Reproduce only the lines that run from the line containing "phase (R146). -/" to the end of the entries below, exactly as they stand.

[Data entries]

╭──

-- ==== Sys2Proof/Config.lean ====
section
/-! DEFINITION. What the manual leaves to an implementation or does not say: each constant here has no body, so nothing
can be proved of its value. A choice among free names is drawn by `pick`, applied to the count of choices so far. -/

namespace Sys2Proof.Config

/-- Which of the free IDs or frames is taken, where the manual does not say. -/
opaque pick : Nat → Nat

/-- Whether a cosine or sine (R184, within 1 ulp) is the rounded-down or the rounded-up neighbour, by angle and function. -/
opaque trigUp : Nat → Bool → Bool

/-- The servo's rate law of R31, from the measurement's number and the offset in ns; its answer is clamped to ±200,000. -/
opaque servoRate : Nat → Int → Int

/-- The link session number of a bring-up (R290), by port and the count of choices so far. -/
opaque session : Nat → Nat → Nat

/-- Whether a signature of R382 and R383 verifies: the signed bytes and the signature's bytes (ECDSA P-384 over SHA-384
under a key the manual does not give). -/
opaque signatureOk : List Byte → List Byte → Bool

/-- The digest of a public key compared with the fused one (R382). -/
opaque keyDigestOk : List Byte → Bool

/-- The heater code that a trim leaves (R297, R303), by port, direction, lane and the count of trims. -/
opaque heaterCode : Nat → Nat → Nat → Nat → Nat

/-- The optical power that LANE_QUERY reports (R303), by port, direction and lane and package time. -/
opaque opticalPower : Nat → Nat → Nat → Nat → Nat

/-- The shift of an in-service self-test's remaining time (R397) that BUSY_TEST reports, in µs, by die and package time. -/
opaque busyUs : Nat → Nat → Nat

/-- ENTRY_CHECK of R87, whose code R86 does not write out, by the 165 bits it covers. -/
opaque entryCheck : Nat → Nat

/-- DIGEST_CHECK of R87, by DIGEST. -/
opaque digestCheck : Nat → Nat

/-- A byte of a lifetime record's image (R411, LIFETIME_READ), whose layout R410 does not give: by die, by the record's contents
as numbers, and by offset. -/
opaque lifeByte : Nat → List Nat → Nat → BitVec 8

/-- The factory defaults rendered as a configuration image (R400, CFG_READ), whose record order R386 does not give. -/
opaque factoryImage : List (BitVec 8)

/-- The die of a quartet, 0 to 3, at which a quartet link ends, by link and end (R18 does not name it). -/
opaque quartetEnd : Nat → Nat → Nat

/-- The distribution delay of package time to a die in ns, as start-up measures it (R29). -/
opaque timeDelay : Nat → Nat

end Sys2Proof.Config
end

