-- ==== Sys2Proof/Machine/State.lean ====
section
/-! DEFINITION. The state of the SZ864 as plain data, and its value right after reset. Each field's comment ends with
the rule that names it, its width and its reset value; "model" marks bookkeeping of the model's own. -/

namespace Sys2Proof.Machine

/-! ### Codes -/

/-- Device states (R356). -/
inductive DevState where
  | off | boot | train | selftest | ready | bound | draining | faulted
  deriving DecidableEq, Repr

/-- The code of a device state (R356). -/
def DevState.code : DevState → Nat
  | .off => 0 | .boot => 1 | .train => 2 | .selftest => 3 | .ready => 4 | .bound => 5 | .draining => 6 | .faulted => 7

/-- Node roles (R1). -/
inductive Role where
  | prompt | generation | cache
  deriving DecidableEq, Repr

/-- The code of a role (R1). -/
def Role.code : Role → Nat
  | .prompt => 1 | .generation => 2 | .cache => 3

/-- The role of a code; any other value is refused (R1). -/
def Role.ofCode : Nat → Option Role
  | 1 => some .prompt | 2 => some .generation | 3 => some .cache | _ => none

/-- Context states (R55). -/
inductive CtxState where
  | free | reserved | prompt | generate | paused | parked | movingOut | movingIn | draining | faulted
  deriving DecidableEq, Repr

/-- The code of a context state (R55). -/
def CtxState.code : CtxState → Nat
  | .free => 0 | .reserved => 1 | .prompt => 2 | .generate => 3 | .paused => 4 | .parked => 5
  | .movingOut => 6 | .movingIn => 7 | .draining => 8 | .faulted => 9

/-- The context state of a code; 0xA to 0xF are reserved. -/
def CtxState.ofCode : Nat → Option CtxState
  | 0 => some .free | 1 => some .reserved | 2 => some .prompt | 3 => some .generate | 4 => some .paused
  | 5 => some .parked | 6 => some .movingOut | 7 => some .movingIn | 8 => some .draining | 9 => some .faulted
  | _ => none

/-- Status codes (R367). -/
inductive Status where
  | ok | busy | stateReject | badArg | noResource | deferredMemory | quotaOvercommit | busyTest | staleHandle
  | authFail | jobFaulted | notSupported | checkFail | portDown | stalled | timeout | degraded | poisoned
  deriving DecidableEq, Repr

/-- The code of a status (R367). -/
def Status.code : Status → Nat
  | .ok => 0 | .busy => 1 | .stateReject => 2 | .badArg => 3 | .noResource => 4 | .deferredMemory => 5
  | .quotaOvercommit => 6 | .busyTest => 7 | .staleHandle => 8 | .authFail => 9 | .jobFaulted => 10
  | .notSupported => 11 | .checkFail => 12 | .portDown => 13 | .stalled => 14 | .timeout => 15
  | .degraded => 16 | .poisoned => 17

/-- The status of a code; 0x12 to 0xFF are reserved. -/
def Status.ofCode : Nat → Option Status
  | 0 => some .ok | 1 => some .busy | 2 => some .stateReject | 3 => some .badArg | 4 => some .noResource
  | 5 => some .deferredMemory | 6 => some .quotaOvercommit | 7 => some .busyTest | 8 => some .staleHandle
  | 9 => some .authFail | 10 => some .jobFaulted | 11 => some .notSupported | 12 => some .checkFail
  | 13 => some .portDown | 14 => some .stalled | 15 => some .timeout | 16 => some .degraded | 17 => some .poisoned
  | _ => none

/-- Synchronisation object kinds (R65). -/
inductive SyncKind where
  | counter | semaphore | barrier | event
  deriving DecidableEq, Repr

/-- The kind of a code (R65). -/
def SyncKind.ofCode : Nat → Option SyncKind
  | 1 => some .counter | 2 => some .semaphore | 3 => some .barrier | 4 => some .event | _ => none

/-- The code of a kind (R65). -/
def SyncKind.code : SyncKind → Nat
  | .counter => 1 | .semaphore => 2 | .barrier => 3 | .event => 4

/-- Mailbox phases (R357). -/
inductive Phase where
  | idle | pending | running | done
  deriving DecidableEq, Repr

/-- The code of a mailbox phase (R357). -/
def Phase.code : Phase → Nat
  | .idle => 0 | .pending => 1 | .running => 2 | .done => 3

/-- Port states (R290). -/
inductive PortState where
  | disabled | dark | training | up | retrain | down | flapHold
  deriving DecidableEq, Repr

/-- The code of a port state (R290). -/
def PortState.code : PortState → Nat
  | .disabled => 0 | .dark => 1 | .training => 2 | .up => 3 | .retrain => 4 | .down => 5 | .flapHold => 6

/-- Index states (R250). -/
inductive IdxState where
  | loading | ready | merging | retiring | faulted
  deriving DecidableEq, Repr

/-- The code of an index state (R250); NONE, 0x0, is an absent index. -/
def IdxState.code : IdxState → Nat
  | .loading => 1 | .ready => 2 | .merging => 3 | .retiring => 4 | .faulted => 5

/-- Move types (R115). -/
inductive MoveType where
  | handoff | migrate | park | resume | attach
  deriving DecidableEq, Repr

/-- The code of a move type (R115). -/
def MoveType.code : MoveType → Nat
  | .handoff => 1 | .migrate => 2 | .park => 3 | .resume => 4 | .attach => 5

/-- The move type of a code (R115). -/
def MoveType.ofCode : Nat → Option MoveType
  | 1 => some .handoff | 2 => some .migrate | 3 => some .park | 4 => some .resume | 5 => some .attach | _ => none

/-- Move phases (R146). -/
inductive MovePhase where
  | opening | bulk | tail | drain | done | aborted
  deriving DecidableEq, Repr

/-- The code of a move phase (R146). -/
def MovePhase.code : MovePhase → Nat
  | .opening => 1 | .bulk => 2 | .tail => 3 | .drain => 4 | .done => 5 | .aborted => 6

╰──

- **SOLUTION TO THIS EXERCISE**
/-- The code of a move phase (R146). -/
def MovePhase.code : MovePhase → Nat
  | .opening => 1 | .bulk => 2 | .tail => 3 | .drain => 4 | .done => 5 | .aborted => 6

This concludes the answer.